Elapsed Time(执行耗时):

the total time your target ran, is calculated as follows:

Wall clock time at end of application – Wall clock time at start of application

应用程序的整个的运行时间,等于 ”程序结束时间 减 程序开始时间”。

CPU Time:

Active processor Self time spent in the function. For multiple threads, CPU time is summed up. By default, the Self time is provided in seconds. The blue bar is a visual indicator of the CPU time usage. The longer the bar, the higher the value.




In the Summary window, CPU time is the overall time that all processors spent working for the application. If there are multiple cores then the times are added. For example, if core 1 spends 4 seconds working for the application and core 2 spends 7 seconds then the CPU time will be 11 seconds. The CPU time can be greater than the Elapsed time. The upper bound for CPU time is Elapsed time * number of logical cores.







Instructions Retired:

Modern processors execute much more instructions that the program flow needs. This is

called "speculative execution". Then the instructions that were "proven" as indeed

needed by flow are "retired". You can think about "retired" instuctions as only

instructions needed by the program flow.




I guess "retired instructions" means those instructions that are acturally executed and completed by CPU. The CPU some kind of prediction about the instructions to be excuted and put them into some place like a "pool". But not all of these instructions will be excuted.

CPI Rate

Clockticks per Instructions Retired (CPI) event ratio, also known as Cycles per Instructions, is one of the basic performance metrics for the hardware event-based samplingcollection. This ratio is calculated as Clockticks / Instructions Retired.


When you want to determine where to focus your performance tuning effort, the CPI is the first metric to check. A good CPI rate indicates that the code is executing optimally.

As a general guide these numbers have been derived from experienced performance engineers:





A high value for this ratio indicates that over the current code region, instructions are taking a high number of processor clocks to execute. This could indicate a problem if most of the instructions are not predominately high latency instructions and/or coming from microcode ROM. In this case there may be opportunities to modify your code to improve the efficiency with which instructions are executed within the processor.

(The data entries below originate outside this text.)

def execGath (g : BitVec 4) (a : BitVec 7) (h : BitVec 8) (s : State) : Host.Outcome State Fault Refusal := .next (s.indexSlot g a h 0x28)
def execScat (g : BitVec 4) (a : BitVec 7) (h : BitVec 8) (s : State) : Host.Outcome State Fault Refusal := .next (s.indexSlot g a h 0x29)
def execScata (g : BitVec 4) (a : BitVec 7) (h : BitVec 8) (s : State) : Host.Outcome State Fault Refusal := .next (s.indexSlot g a h 0x2A)

/-- fqread (R393). -/
def execFqread (g : BitVec 4) (a b : BitVec 7) (h : BitVec 8) (s : State) : Host.Outcome State Fault Refusal :=
  .next (s.engineSlot g (fun t => s.with2 a b (fun av bv =>
    if bits bv 10 0 = 0 then
      if h != 255 then s.undefinedEncoding
      else if av != 0 || bv != 0 then s.rejectIndex 255
      else s.enterIndex t h 0x2B 0 av bv [] 0 0
    else if 1024 < bv.toNat || bits av 63 22 != 0 then s.rejectIndex h.toNat
    else s.engineSpad t true av.toNat (16 * bv.toNat) 16 false (s.enterIndex t h 0x2B (16 * bv.toNat) av bv [] 0 0))))

/-- The selection of frep and fdrop within its limits (R391). -/
def selOk (av : W64) : Bool := if bit av 63 then bits av 62 0 == 0 else bits av 62 10 == 0

def execFrep (g : BitVec 4) (a : BitVec 7) (s : State) : Host.Outcome State Fault Refusal :=
  .next (s.engineSlot g (fun t => s.withSource a (fun av => if !selOk av then s.rejectIndex 255 else s.enterIndex t 255 0x2C 0 av 0 [] 0 0)))
def execFdrop (g : BitVec 4) (a b : BitVec 7) (s : State) : Host.Outcome State Fault Refusal :=
  .next (s.engineSlot g (fun t => s.with2 a b (fun av bv => if !selOk av then s.rejectIndex 255 else s.enterIndex t 255 0x2D 0 av bv [] 0 0)))

-- Work lists at issue (R395 to R398) ------------------------------------------------------------------------------------------

/-- The fields of wlnew (R395). -/
def wnHdr (av : W64) : Nat := bits av 21 0
def wnRing (av : W64) : Nat := bits av 43 22
def wnCap (av : W64) : Nat := bits av 48 44
def wnSize (av : W64) : Nat := if bit av 49 then 8 else 4
def wnHm (av : W64) : Nat := 2 ^ wnCap av * (4 - bits av 51 50) / 4

def wnOk (av bv : W64) : Bool :=
  bits av 63 52 == 0 && decide (6 ≤ wnCap av) && decide (wnCap av ≤ 16) && !bit bv 63 &&
    (bv == 0 || (decide (10 ≤ bits bv 62 57) && decide (bits bv 62 57 ≤ 34)))

def execWlnew (g : BitVec 4) (a b : BitVec 7) (h : BitVec 8) (s : State) : Host.Outcome State Fault Refusal :=
  .next (s.engineSlot g (fun t => s.with2 a b (fun av bv =>
    let go := if !wnOk av bv then s.rejectIndex h.toNat else s.enterIndex t h 0x30 64 av bv [] 0 0
    let sp := bits bv 56 0
    if wnHdr av % 64 != 0 then s.raise 4 (vaInfo true (wnHdr av))
    else if wnRing av % 64 != 0 then s.raise 4 (vaInfo true (wnRing av))
    else if sp % 4096 != 0 then s.raise 4 (vaInfo true sp)
    else s.engineSpad t true (wnHdr av) 64 64 false (s.engineSpad t true (wnRing av) (wnSize av * 2 ^ wnCap av) 64 false (
      if bv = 0 then go
      else
        let n := wnSize av * 2 ^ bits bv 62 57
        match translate s.pre.wnd sp n with
        | none => s.raise 5 (vaInfo true sp)
        | some (ia, _) => match rwMiss t.card ia n with
          | some x => s.raise 6 (fpInfo true x)
          | none => go)))))

/-- The item size of a list as it stands for a command that issues now: by the last wlnew still queued, else by its header. -/
def State.wlSize (s : State) (c : Nat) (t : Task) (u hdr : Nat) : Nat :=
  match ((s.core c).index.queue.filter (fun q => q.2.op == 0x30 && q.2.tag.u == u && wnHdr q.2.av == hdr)).getLast? with
  | some q => wnSize q.2.av
  | none => if bitN (ofBytes (s.spadRead c t hdr 8)) 61 then 8 else 4

/-- wlpush, wlpop and wlins at issue (R396). -/
def State.wlSlot (s : State) (t : Task) (h : BitVec 8) (op : Nat) (av bv : W64) : State :=
  let n := bits av 50 44 + 1
  let row := bits av 43 22
  s.engineSpad t true (wnHdr av) 64 64 false (s.engineSpad t (op == 0x32) row 512 32 false (
    let z := s.wlSize s.myCore t (s.pre.task.getD 0) (wnHdr av)
    if bits av 63 51 != 0 || bits bv 63 57 != 0 || decide (512 < n * z) then s.rejectIndex h.toNat
    else s.enterIndex t h op (if op = 0x32 then 512 else n * z) av bv [] z (if op = 0x33 then n else 0)))

def execWlpush (g : BitVec 4) (a : BitVec 7) (h : BitVec 8) (s : State) : Host.Outcome State Fault Refusal :=
  .next (s.engineSlot g (fun t => s.withSource a (fun av => s.wlSlot t h 0x31 av 0)))
def execWlpop (g : BitVec 4) (a : BitVec 7) (h : BitVec 8) (s : State) : Host.Outcome State Fault Refusal :=
  .next (s.engineSlot g (fun t => s.withSource a (fun av => s.wlSlot t h 0x32 av 0)))
def execWlins (g : BitVec 4) (a b : BitVec 7) (h : BitVec 8) (s : State) : Host.Outcome State Fault Refusal :=
  .next (s.engineSlot g (fun t => s.with2 a b (fun av bv => s.wlSlot t h 0x33 av bv)))
def execWlstat (g : BitVec 4) (a : BitVec 7) (s : State) : Host.Outcome State Fault Refusal :=
  .next (s.engineSlot g (fun t => s.withSource a (fun av =>
    if bits av 63 22 != 0 then s.rejectIndex 255
    else s.engineSpad t false av.toNat 64 64 false (s.enterIndex t 255 0x34 0 av 0 [] 0 0))))

-- Elements (R385, R386) -------------------------------------------------------------------------------------------------------

-- Turns at an owner (R198) -----------------------------------------------------------------------------------------------------

/-- The elements of a command write. -/
def IdxCmd.writes (m : IdxCmd) : Bool := m.op != 0x28

/-- An element issued earlier accesses the same bytes, and one of the two writes (R386, R400). -/
def elementBehind (q : Map IdxCmd) (m : IdxCmd) (x : Elem) : Bool :=
  q.any (fun p => p.2.els.any (fun y => decide (y.2.ord < x.ord) && y.2.fault.isNone && y.2.ans.isNone && (m.writes || p.2.writes) &&
    decide (y.2.ia < x.ia + m.span) && decide (x.ia < y.2.ia + p.2.span)))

Synchronization Context Switches(同步上下文切换):

Number of times a thread was switched off a processor because of making an explicit

call to thread synchronization API. For example, in case of trying to wait on a

synchronization object already occupied by another thread, the number of synchronization

context switches will characterize the level of contention between threads.



Wait Count:

Number of times the corresponding system wait API was called. For a lock, it is the number of times the lock was contended and caused a wait.

系统wait API被调用的次数。


Wait Rate:

Average Wait time (in milliseconds) per synchronization context switch. Low metric

value may signal an increased contention between threads and inefficient use of

system API.



Estimated Call Count:

Statistical estimation of call counts based on hardware events.


Wait Time:

Duration of a thread inactivity due to contended synchronization.


Inactive Time:

Time during which a thread remained preempted from execution. Note that many threads can be inactive at any given point in time, so the sum of Wait and Inactive times of those threads can be much greater than the Total time of program execution.



Overhead Time:

Duration that starts with the release of a shared resource and ends with the receipt of that resource. Ideally, the duration of overhead time is very short because it reduces the time a thread has to wait to acquire a resource.



Spin Time(轮询时间):

Wait Time during which the CPU is busy. This often occurs when a synchronization API causes the CPU to poll while the software thread is waiting. Some Spin Time may be preferable to the alternative of increased thread context switches. Too much Spin Time, however, can reflect lost opportunity for productive work.





Idle Time:

Duration while a thread remained inactive (for any reason) and the system did not have any other task to execute (was idle). The Idle time is always less than any of the Wait and Inactive time.